Sorry for russian on that page

Charter 01-19-2005 07:40 PM

That page contains tons of links to 404 pages.

zaartix 01-19-2005 09:01 PM

they are all to 404 :)
so phpdig extract not all links from main page

zaartix 01-19-2005 09:08 PM

i'am not upload other pages, only one page.
for what other pages? if phpdig find all links which are on that page and all links are correct, then extractng regexp working right. Is it so?

Charter 01-20-2005 03:07 AM

PhpDig tests links, and if PhpDig gets a 404 from a link, then PhpDig does not index that link. The + works in example, so maybe try setting up an online demo with a few links.

zaartix 01-20-2005 03:23 AM

so, phpdig, when it parsing page, trying to open each of link? on first step? i think, that phpdig extracting all links and paste it in tempspider table. at next step phpdig try to open each of links.
I'am wrong?

Charter 01-20-2005 03:53 AM

Nope, that is not how it works. PhpDig does not insert server response 404s in the tempspider table. With all the links currently returning 404s, the only thing inserted into the tempspider table is the zaartix.ru/krit/ page.

zaartix 01-20-2005 08:51 PM

at now you can try to dig http://zaartix.ru/krit
plz, help to solve this problem

Charter 01-20-2005 09:31 PM

There are no regular links with more than one set of [ ] square brackets in them. :confused:

zaartix 01-21-2005 03:05 AM

There are many levels of pages.
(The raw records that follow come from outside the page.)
-- ==== Sys2Proof/Tests/Slice0.lean ====
section
/-! SUPPORT. The tests: one-step tests against the examples of the spec, well-formedness, and for every statement with hypotheses the states and operands that meet them, clause by clause. -/

namespace Sys2Proof.Tests
open Sys2Proof.Machine Sys2Proof.Safety

set_option Elab.async false

/-! ### States the witnesses start from -/

/-- A host queue of 16 slots. -/
def queueOf (q sq cq : Nat) (intr : Bool) : Queue := freshQueue q (BitVec.ofNat 64 sq) (BitVec.ofNat 64 cq) 16 16 0 0 false intr 0

/-- An ACTIVE key of generation 1 with an object identifier. -/
def keyOf (oid : Oid) : KeyRecord := { emptyRecord 1 with oid := oid, state := .active, invHwm := 1000, policy := 3 }

/-- A module that has booted and runs alone: the key table there with one cached key, port 0 enabled with two queues, the entropy source seeded. -/
def up : State := { State.reset with
  power := { State.reset.power with supply := .running, booted := true, classFixed := true, holdupOk := true, leverOpen := false, pllLock := 0xFF }
  clock := { State.reset.clock with valid := true, time := 100 }
  pair := { Pair.reset with role := .solo }
  nvm := { Nvm.shipment with lifecycle := .commissioned }
  ktab := { Ktab.reset with present := true, records := [(7, keyOf 0x42)], stash := [(0x42, 7)], cache := [⟨7, 1, 1, false, 1, false⟩] }
  rng := { Rng.reset with state := .seeded }
  port0 := { HostPort.reset with linkUp := true, speed := 5, width := 8, enabled := true, cfg := [(4, 6), (0xB0, 0x80000000)] }
  cqe := { Cqe.reset with queues := [queueOf 0 0x10000 0x20000 true, queueOf 5 0x40000 0x50000 false] }
  flash := { Flash.shipment with scanDone := true, pumpOk := true }
  regs := firmwareRegs State.reset }

/-- The handle of its key. -/
def keyH : Word := khOf 7 1

/-! ### An entry from a queue that passes every check -/

/-- The parameters of an entry from their offsets. -/
def ps (l : List (Nat × Nat)) : Nat := l.foldl (fun a p => a + p.2 * 2 ^ (8 * (p.1 - 8))) 0

/-- An entry with the given tag, handle, parameters and addresses, its CRC right. -/
def entryFor (op tag handle : BitVec 16) (params : List (Nat × Nat)) (addr0 addr1 : DWord) : Entry :=
  let e : Entry := { flags := 0, byte3 := 0, tag := tag, handle := handle, params := BitVec.ofNat 256 (ps params), addr0 := addr0, addr1 := addr1, seq := 0, crc := 0 }
  { e with crc := crc32c ((entryBytes op e).take 60) }

/-- The state once the entry has been fetched from a queue, and the head its completion carries. -/
def fetched (q : Nat) (s : State) : State × BitVec 16 :=
  match s.queue q with
  | some x => (s.setQueue q (fun y => { y with
      sqHead := ringNext x.sqHead x.sqEntries, sqTail := if y.sqHead = y.sqTail then ringNext x.sqHead x.sqEntries else y.sqTail }),
      BitVec.ofNat 16 (ringNext x.sqHead x.sqEntries))
  | none => (s, 0)
/-- The command it becomes. -/
def commandOf (op : BitVec 16) (q : Nat) (e : Entry) (s : State) : Inflight := inflightOf op (.queue q) e (fetched q s).2 (fetched q s).1
/-- The state after the checks. -/
def checked (op : BitVec 16) (q : Nat) (e : Entry) (s : State) : State :=
  let c := commandOf op q e s
  match stateChecks op.toNat (.queue q) e c.key (takenIn c (fetched q s).1) with
  | .ok t => t
  | .error _ => s
/-- The state in which the command's own work begins. -/
def begins (op : BitVec 16) (q : Nat) (e : Entry) (s : State) : State :=
  let c := commandOf op q e s
  (signalled op (holdInterim c (checked op q e s))).waitOn c.key .running
/-- Does the entry pass every check now? -/
def passes (op : BitVec 16) (q : Nat) (e : Entry) (s : State) : Bool :=
  let c := commandOf op q e s
  let u := takenIn c (fetched q s).1
  cqeOpen s && (match s.queue q with | some x => queueOpen s x | none => false) && e.seq == expectedSeq (fetched q s).1 (.queue q)
    && (firstChecks (without c u) op (.queue q) e false).isNone
    && (match stateChecks op.toNat (.queue q) e c.key u with | .ok _ => true | .error _ => false)
    && !mustWait (holdInterim c (checked op q e s)) c && !(needsRequest op && !mgmtTakes (signalled op (holdInterim c (checked op q e s))))

theorem accepted_of (op : BitVec 16) (q : Nat) (e : Entry) (s : State) (hc : crc32c ((entryBytes op e).take 60) = e.crc)
    (h : passes op q e s = true) : Accepted op (.queue q) e s (commandOf op q e s) (begins op q e s) := by
  simp only [passes, Bool.and_eq_true, Bool.not_eq_true', beq_iff_eq, Option.isNone_iff_eq_none] at h
  obtain ⟨⟨⟨⟨⟨⟨h1, h2⟩, h3⟩, h4⟩, h5⟩, h6⟩, h7⟩ := h
  refine ⟨(fetched q s).1, false, (fetched q s).2, checked op q e s, ⟨h1, rfl, ?_⟩, ⟨hc, h3⟩, rfl, h4, ?_, h6, h7, rfl⟩
  · cases hq : s.queue q with
    | none => simp [hq] at h2
    | some x => rw [hq] at h2; exact ⟨x, rfl, h2, by simp [fetched, hq], by simp [fetched, hq]⟩
  · unfold checked
    dsimp only
    split at h5
    · next hk => rw [hk]
    · simp at h5
theorem entryFor_crc (op tag handle : BitVec 16) (params : List (Nat × Nat)) (addr0 addr1 : DWord) :
    crc32c ((entryBytes op (entryFor op tag handle params addr0 addr1)).take 60) = (entryFor op tag handle params addr0 addr1).crc := by
  have h (e : Entry) (v : Word) : (entryBytes op { e with crc := v }).take 60 = (entryBytes op e).take 60 := by
    simp [entryBytes, leBytes]
  exact congrArg crc32c (h ⟨0, 0, tag, handle, BitVec.ofNat 256 (ps params), addr0, addr1, 0, 0⟩ _)

/-- Core CC-A with its vectors, spill area and gate table in SRAM. -/
def inSram : State := up.setCore .ccA { up.core .ccA with vbase := 0x10001000, spillp := 0x10008000, spilllim := 0x10004000, gtbase := 0x10003000 }
/-- Core CC-A in ring 1, the whole address space open to that ring. -/
def inRing1 (s : State) : State :=
  ((s.setCore .ccA { s.core .ccA with status := 1 }).setReg (coreReg .ccA 0x404) 0xFFFFFFFF).setReg (coreReg .ccA 0x408) 0x80000077
/-- Core CC-A in ring 0 with interrupts on and line 6 asserted and enabled. -/
def intS : State := { (inSram.setCore .ccA { inSram.core .ccA with status := 4 }).setReg (coreReg .ccA 0x100) 0x01000000 with lines := bit32 6 true }
/-- Core CC-A in ring 1 with one valid gate, open to every ring. -/
def gateS : State := (inRing1 inSram).writeBytes 0 0x10003000 (leBytes 4 0x10002000 ++ leBytes 4 0x800000E0)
Just try to dig all aviable pages, mane different types of links :)
http://zaartix.ru/krit

Charter 01-21-2005 04:33 AM

Here's a one-page test...

Spider:

http://zaartix.ru/krit/index.php-razdel=about&mach[2]=news&mach[3]=79.htm

Results:

Spidering in progress... [Stop spider]
SITE : http://zaartix.ru/
Exclude paths :
- @NONE@
1:http://zaartix.ru/krit/index.php-razdel=about&mach[2]=news&mach[3]=79.htm
(time : 00:00:09)
No link in temporary table
links found : 1
http://zaartix.ru/krit/index.php-razdel=about&mach[2]=news&mach[3]=79.htm
Optimizing tables...
Indexing complete ! [Back] to admin interface.
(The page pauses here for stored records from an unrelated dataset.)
-- ==== Sys2Proof/Machine/FaultUnit.lean ====
section
/-!
DEFINITION. Fault codes, fault records and FAULT_N (R46, R47, R561 to R568, R578).
-/
namespace Sys2Proof.Machine

/-- The class of the record that a page's code raises, by unit (R567, R568); 0 where the code raises none (R561). -/
def faultClass (u code : Nat) : Nat :=
  match u with
  | 0x60 => if code = 0x88 then 1 else if code ∈ [0x80, 0x81, 0x82, 0x84, 0x85, 0x86, 0x87] then 2 else 0
  | 0x07 => if code = 0x82 then 1 else if code ∈ [0x80, 0x81, 0x83, 0x84, 0x85] then 2 else 0
  | 0xF0 => if code = 0x85 then 1 else if code ∈ [0x80, 0x82, 0x84] then 2 else 0
  | 0x58 => if code ∈ [0x81, 0x83] then 2 else 0
  | 0x51 => if code = 0x80 then 2 else 0
  | 0x53 => if code = 0x85 then 2 else 0
  | 0x50 => if code = 0x83 then 2 else 0
  | 0xF8 => if code ∈ [0x80, 0x81, 0x82, 0x83] then 2 else 0
  | 0x06 => if code ∈ [0x80, 0x82, 0x83, 0x84, 0x85] then 2 else 0
  | 0xE0 => if code ∈ [0x80, 0x81, 0x82, 0x83, 0x85] then 2 else 0
  | 0x05 => if code = 0x80 then 3 else if code = 0x82 then 2 else 0
  | 0x08 => if 0x80 ≤ code ∧ code ≤ 0x86 then 2 else 0
  | 0x04 => if 0x80 ≤ code ∧ code ≤ 0x88 then 3 else 0
  | 0xE8 => if code = 0x83 then 2 else 0
  | 0x10 => if code ∈ [0x81, 0x82, 0x83] then 2 else 0
  | 0x11 => if code ∈ [0x80, 0x81] then 2 else 0
  | 0x13 => if code = 0x81 then 2 else 0
  | 0x01 => if code = 0x81 then 2 else 0
  | _ => 0

/-- Readout over JTAG is permitted in the life-cycle state (R521). -/
def State.readoutPermitted (s : State) : Bool :=
  s.boot.lc = 1 || (s.boot.lc = 2 && s.boot.fieldDebug) || s.boot.lc = 3

/-- BIST direct controls and fault injection are permitted (R521). -/
def State.directControls (s : State) : Bool := s.boot.lc = 1 || s.boot.lc = 3

def FaultSt.entry (f : FaultSt) (i : Nat) : FaultRec := Tab.get (fun _ => ({} : FaultRec)) f.ring i

/-- Indices of the entries between the tail and the head (R563). [DEDUCED, unsafe: log entry 129] -/
def FaultSt.unread (f : FaultSt) : List Nat :=
  let n := if f.full then 256 else (f.head + 256 - f.tail) % 256
  (List.range n).map (fun i => (f.tail + i) % 256)

/-- Entries of class 2 or 3 between tail and head (FAULT_STATUS pending). -/
def FaultSt.pendingCount (f : FaultSt) : Nat :=
  (f.unread.filter (fun i => (f.entry i).valid && decide (2 ≤ (f.entry i).cls))).length

/-- FAULT_N is driven low (R564, R584). -/
def State.faultN (s : State) : Bool :=
  s.boot.inReset || decide (0 < s.fault.pendingCount) || s.fault.frozen || s.boot.phase = 7 || s.boot.phase = 8 ||
  (s.boot.phase = 10 && s.boot.failedTest) || s.fault.collectorFail || s.fault.stall

/-- The newest record, when the detection repeats it within 1 ms (R563). [DEDUCED, unsafe: log entry 129] -/
def State.repeats (s : State) (p code : Nat) : Option Nat :=
  match s.fault.newest with
  | none => none
  | some i =>
    let r := s.fault.entry i
    if r.valid ∧ r.page = p ∧ r.code = code ∧ s.clk.mono ≤ s.fault.lastAt + msU ∧ r.repeats < 0xFFFF then some i else none

/-- A record in the FAULT ring: a repeat is counted in the newest record, anything else is a new entry (R563). [DEDUCED, unsafe: log entry 129] -/
def State.addRecord (s : State) (p code cls detail : Nat) : State :=
  let f := s.fault
  let s1 : State :=
    match s.repeats p code with
    | some i =>
      let r := f.entry i
      { s with fault := { f with ring := Tab.set (fun _ => {}) f.ring i { r with repeats := r.repeats + 1 },
                                 lastAt := s.clk.mono } }
    | none =>
      let r : FaultRec := { frame := s.clk.frame, page := p, code := code, cls := cls, valid := true,
                            detail := detail % 65536 }
      let head' := (f.head + 1) % 256
      let s' : State := { s with fault := { f with
        ring := Tab.set (fun _ => {}) f.ring f.head r, head := head', newest := some f.head, lastAt := s.clk.mono
        tail := if f.full then head' else f.tail, full := f.full || decide (head' = f.tail) } }
      if f.full then (s'.count Reg.faultOverflow 1).irq 7 1 else s'
  let s2 := s1.irq 7 0
  if 2 ≤ cls ∧ s.rdB Reg.faultCtrl 1 ∧ s.readoutPermitted ∧ ¬ s.fault.frozen then
    { s2 with fault := { s2.fault with freezeReq := some 3 } }
  else s2

/-- FAULT_COUNT of a page rises without a code (as R88 and R136 count discarded array writes). -/
def State.faultTick (s : State) (p : Nat) : State := s.count (Reg.faultCount p) 1

/-- A page records a fault code: FAULT_CAUSE takes it, FAULT_COUNT rises, and the code raises a record where R561 says so. -/
def State.faultD (s : State) (p code detail : Nat) : State :=
  let s1 := (s.wrF (Reg.faultCause p) 7 0 code).faultTick p
  match unitOf p with
  | none => s1
  | some u =>
    let c := faultClass u code
    if c = 0 then s1 else s1.addRecord p code c detail

/-- DEDUCED, unsafe: log entry 129. -/
def State.fault' (s : State) (p code : Nat) : State := s.faultD p code 0

/-- The Weave counts a discarded write (R4, R44, R45) in WEAVE_DISCARDS. [DEDUCED, unsafe: log entry 25] -/
def State.discard (s : State) : State := (s.count Reg.weaveDiscards 1).irq 0xF8 4

/-! ### The Weave's record (R498, R504) -/

/-- An event that the Weave records: 1 address error, 2 lock broken, 3 reset in mid-burst, 4 target error. It is counted, replaces
the record and reaches the FAULT page. [DEDUCED, unsafe: log entry 28] -/
def State.weaveEvent (s : State) (type ini target beats : Nat) (write : Bool) (addr : Nat) : State :=
  let (ctr, bitNo, code) : Nat × Nat × Nat := match type with
    | 1 => (Reg.weaveAddrErr, 0, 0x80)
    | 2 => (Reg.weaveLockBreaks, 1, 0x81)
    | 3 => (Reg.weaveResetBursts, 2, 0x82)
    | _ => (Reg.weaveTargetErr, 3, 0x83)
  let s1 := (s.count ctr 1).wr Reg.weaveRecInfo
    (w32 (at_ 28 type + at_ 23 ini + at_ 18 target + at_ 13 beats + b2n write))
  let s2 := (s1.wr64 Reg.weaveRecAddrLo Reg.weaveRecAddrHi addr).wr64 Reg.weaveRecFrameLo Reg.weaveRecFrameHi s.clk.frame
  (s2.irq 0xF8 bitNo).fault' 0xF8 code

/-- Software advances FAULT_REC_TAIL (R563). [DEDUCED, unsafe: log entry 129] -/
def State.tailWrite (s : State) (i : Nat) : State :=
  { s with fault := { s.fault with tail := i % 256, full := s.fault.full && decide (i % 256 = s.fault.tail) } }

end Sys2Proof.Machine
end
Charter 01-21-2005 04:55 AM

Here's a multi-page test...

Spider:

http://zaartix.ru/krit/index.php-razdel=about&mach[2]=news.htm

Results:

Spidering in progress... [Stop spider]
SITE : http://zaartix.ru/
Exclude paths :
- @NONE@
1:http://zaartix.ru/krit/index.php-razdel=about&mach[2]=news.htm
(time : 00:00:10)
+ + + + + + + + + + + + + + + + + + + + + +
level 1...
2:http://zaartix.ru/krit/index.php-razdel=price&mach[2]=23.htm
(time : 00:00:34)

3:http://zaartix.ru/krit/index.php-razdel=about&mach[2]=24.htm
(time : 00:00:46)

4:http://zaartix.ru/krit/index.php-razdel=price.htm
(time : 00:01:04)

5:http://zaartix.ru/krit/index.php-razdel=quality&mach[2]=34.htm
(time : 00:01:13)

6:http://zaartix.ru/krit/index.php-razdel=contact&mach[2]=19.htm
(time : 00:01:23)

Duplicate of an existing document
7:http://zaartix.ru/krit/index.php-razdel=price&mach[2]=view.htm
(time : 00:01:40)

8:http://zaartix.ru/krit/index.php-razdel=about&mach[2]=22.htm
(time : 00:01:50)

9:http://zaartix.ru/krit/index.php-razdel=about&mach[2]=21.htm
(time : 00:01:59)

10:http://zaartix.ru/krit/index.htm
(time : 00:02:08)

11:http://zaartix.ru/krit/index.php-razdel=about&mach[2]=20.htm
(time : 00:02:17)

12:http://zaartix.ru/krit/index.php-razdel=price&mach[2]=ost.htm
(time : 00:02:25)

13:http://zaartix.ru/krit/index.php-razdel=price&mach[2]=tech.htm
(time : 00:02:34)

14:http://zaartix.ru/krit/index.php-razdel=price&mach[2]=sert.htm
(time : 00:02:43)

15:http://zaartix.ru/krit/index.php-razdel=quality&mach[2]=27.htm
(time : 00:02:51)

16:http://zaartix.ru/krit/index.php-razdel=quality&mach[2]=32.htm
(time : 00:03:00)

17:http://zaartix.ru/krit/index.php-razdel=quality&mach[2]=33.htm
(time : 00:03:09)

18:http://zaartix.ru/krit/index.php-razdel=contact&mach[2]=16.htm
(time : 00:03:17)

19:http://zaartix.ru/krit/index.php-razdel=contact&mach[2]=17.htm
(time : 00:03:26)

20:http://zaartix.ru/krit/index.php-razdel=contact&mach[2]=vacancies.htm
(time : 00:03:35)

21:http://zaartix.ru/krit/index.php-razdel=about&mach[2]=news&mach[3]=79.htm
(time : 00:03:43)

22:http://zaartix.ru/krit/index.php-razdel=about&mach[2]=news&mach[3]=78.htm
(time : 00:03:51)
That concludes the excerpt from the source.